» Exercise directions:
Give back the full data, retyped precisely.

» Data for this task:

+ + + + + + +

/-- Major 0x19: tasks and channels (R237). -/
def dec19 (w : Word32) : Option Instr :=
  match (bits w 0 6).toNat with
  | 0x00 => only (bits w 6 3 == 0) (.start (fD w) (fA w) (fB w))
  | 0x01 => only (bits w 6 8 == 0) (.reap (fD w) (fA w))
  | 0x02 => only (bits w 6 8 == 0 && bits w 19 5 == 0) (.migrate (fA w))
  | 0x03 => only (bits w 6 3 == 0) (.spawn (fD w) (fA w) (fB w))
  | 0x04 => only (bits w 6 8 == 0 && bits w 19 5 == 0) (.sret (fA w))
  | 0x05 => only (bits w 6 13 == 0) (.sync (fD w))
  | 0x06 => only (bits w 6 3 == 0 && bits w 19 5 == 0) (.chopen (fA w) (fB w))
  | 0x07 => only (bits w 6 3 == 0 && bits w 19 5 == 0) (.chaccept (fA w) (fB w))
  | 0x08 => only (bits w 6 8 == 0 && bits w 19 5 == 0) (.chclose (fA w))
  | 0x09 => only (bits w 6 8 == 0) (.chstat (fD w) (fA w))
  | _ => none

/-- Major 0x1A: barriers and collectives (R251). -/
def dec1A (w : Word32) : Option Instr :=
  match (bits w 2 4).toNat with
  | 0x00 => only (bits w 0 2 == 0 && bits w 6 8 == 0 && bits w 19 5 == 0) (.bar (fA w))
  | 0x04 => some (.allred (fD w) (fA w) (fB w) (bits w 6 3) (bits w 1 1) (bits w 0 1))
  | 0x05 => some (.red (fD w) (fA w) (fB w) (bits w 6 3) (bits w 1 1) (bits w 0 1))
  | 0x06 => some (.bcast (fD w) (fA w) (fB w) (bits w 6 3) (bits w 1 1) (bits w 0 1))
  | 0x07 => some (.allgat (fD w) (fA w) (fB w) (bits w 6 3) (bits w 1 1) (bits w 0 1))
  | _ => none

/-- Major 0x1B: vector arithmetic (R178). -/
def dec1B (w : Word32) : Option Instr :=
  match (bits w 2 4).toNat with
  | 0x00 => some (.vadd (fD w) (fA w) (fB w) (bits w 6 3) (bits w 0 2))
  | 0x01 => some (.vsub (fD w) (fA w) (fB w) (bits w 6 3) (bits w 0 2))
  | 0x02 => some (.vmul (fD w) (fA w) (fB w) (bits w 6 3) (bits w 0 2))
  | 0x03 => only (bits w 1 1 == 0) (.vdiv (fD w) (fA w) (fB w) (bits w 6 3) (bits w 0 1))
  | 0x04 => only (bits w 1 1 == 0 && bits w 9 5 == 0) (.vsqrt (fD w) (fA w) (bits w 6 3) (bits w 0 1))
  | 0x05 => only (bits w 6 3 == 0) (.vmin (fD w) (fA w) (fB w) (bits w 0 2))
  | 0x06 => only (bits w 6 3 == 0) (.vmax (fD w) (fA w) (fB w) (bits w 0 2))
  | 0x07 => some (.vmac (fD w) (fA w) (fB w) (bits w 6 3) (bits w 0 2))
  | 0x08 => only (bits w 6 3 == 0) (.vceq (fD w) (fA w) (fB w) (bits w 0 2))
  | 0x09 => only (bits w 6 3 == 0) (.vclt (fD w) (fA w) (fB w) (bits w 0 2))
  | 0x0A => only (bits w 6 3 == 0) (.vcle (fD w) (fA w) (fB w) (bits w 0 2))
  | 0x0B => only (bits w 6 3 == 0) (.vsel (fD w) (fA w) (fB w) (bits w 0 2))
  | 0x0C => only (bits w 1 1 == 1 && bits w 6 3 == 0) (.vand (fD w) (fA w) (fB w) (bits w 0 1))
  | 0x0D => only (bits w 1 1 == 1 && bits w 6 3 == 0) (.vor (fD w) (fA w) (fB w) (bits w 0 1))
  | 0x0E => only (bits w 1 1 == 1 && bits w 6 3 == 0) (.vxor (fD w) (fA w) (fB w) (bits w 0 1))
  | 0x0F => only (bits w 11 3 == 0) (.vcvt (fD w) (fA w) (bits w 9 2) (bits w 6 3) (bits w 0 2))
  | _ => none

+ + + + + + +

» Written solution:
/-- Major 0x19: tasks and channels (R237). -/
def dec19 (w : Word32) : Option Instr :=
  match (bits w 0 6).toNat with
  | 0x00 => only (bits w 6 3 == 0) (.start (fD w) (fA w) (fB w))
  | 0x01 => only (bits w 6 8 == 0) (.reap (fD w) (fA w))
  | 0x02 => only (bits w 6 8 == 0 && bits w 19 5 == 0) (.migrate (fA w))
  | 0x03 => only (bits w 6 3 == 0) (.spawn (fD w) (fA w) (fB w))
  | 0x04 => only (bits w 6 8 == 0 && bits w 19 5 == 0) (.sret (fA w))
  | 0x05 => only (bits w 6 13 == 0) (.sync (fD w))
  | 0x06 => only (bits w 6 3 == 0 && bits w 19 5 == 0) (.chopen (fA w) (fB w))
  | 0x07 => only (bits w 6 3 == 0 && bits w 19 5 == 0) (.chaccept (fA w) (fB w))
  | 0x08 => only (bits w 6 8 == 0 && bits w 19 5 == 0) (.chclose (fA w))
  | 0x09 => only (bits w 6 8 == 0) (.chstat (fD w) (fA w))
  | _ => none

/-- Major 0x1A: barriers and collectives (R251). -/
def dec1A (w : Word32) : Option Instr :=
  match (bits w 2 4).toNat with
  | 0x00 => only (bits w 0 2 == 0 && bits w 6 8 == 0 && bits w 19 5 == 0) (.bar (fA w))
  | 0x04 => some (.allred (fD w) (fA w) (fB w) (bits w 6 3) (bits w 1 1) (bits w 0 1))
  | 0x05 => some (.red (fD w) (fA w) (fB w) (bits w 6 3) (bits w 1 1) (bits w 0 1))
  | 0x06 => some (.bcast (fD w) (fA w) (fB w) (bits w 6 3) (bits w 1 1) (bits w 0 1))
  | 0x07 => some (.allgat (fD w) (fA w) (fB w) (bits w 6 3) (bits w 1 1) (bits w 0 1))
  | _ => none

/-- Major 0x1B: vector arithmetic (R178). -/
def dec1B (w : Word32) : Option Instr :=
  match (bits w 2 4).toNat with
  | 0x00 => some (.vadd (fD w) (fA w) (fB w) (bits w 6 3) (bits w 0 2))
  | 0x01 => some (.vsub (fD w) (fA w) (fB w) (bits w 6 3) (bits w 0 2))
  | 0x02 => some (.vmul (fD w) (fA w) (fB w) (bits w 6 3) (bits w 0 2))
  | 0x03 => only (bits w 1 1 == 0) (.vdiv (fD w) (fA w) (fB w) (bits w 6 3) (bits w 0 1))
  | 0x04 => only (bits w 1 1 == 0 && bits w 9 5 == 0) (.vsqrt (fD w) (fA w) (bits w 6 3) (bits w 0 1))
  | 0x05 => only (bits w 6 3 == 0) (.vmin (fD w) (fA w) (fB w) (bits w 0 2))
  | 0x06 => only (bits w 6 3 == 0) (.vmax (fD w) (fA w) (fB w) (bits w 0 2))
  | 0x07 => some (.vmac (fD w) (fA w) (fB w) (bits w 6 3) (bits w 0 2))
  | 0x08 => only (bits w 6 3 == 0) (.vceq (fD w) (fA w) (fB w) (bits w 0 2))
  | 0x09 => only (bits w 6 3 == 0) (.vclt (fD w) (fA w) (fB w) (bits w 0 2))
  | 0x0A => only (bits w 6 3 == 0) (.vcle (fD w) (fA w) (fB w) (bits w 0 2))
  | 0x0B => only (bits w 6 3 == 0) (.vsel (fD w) (fA w) (fB w) (bits w 0 2))
  | 0x0C => only (bits w 1 1 == 1 && bits w 6 3 == 0) (.vand (fD w) (fA w) (fB w) (bits w 0 1))
  | 0x0D => only (bits w 1 1 == 1 && bits w 6 3 == 0) (.vor (fD w) (fA w) (fB w) (bits w 0 1))
  | 0x0E => only (bits w 1 1 == 1 && bits w 6 3 == 0) (.vxor (fD w) (fA w) (fB w) (bits w 0 1))
  | 0x0F => only (bits w 11 3 == 0) (.vcvt (fD w) (fA w) (bits w 9 2) (bits w 6 3) (bits w 0 2))
  | _ => none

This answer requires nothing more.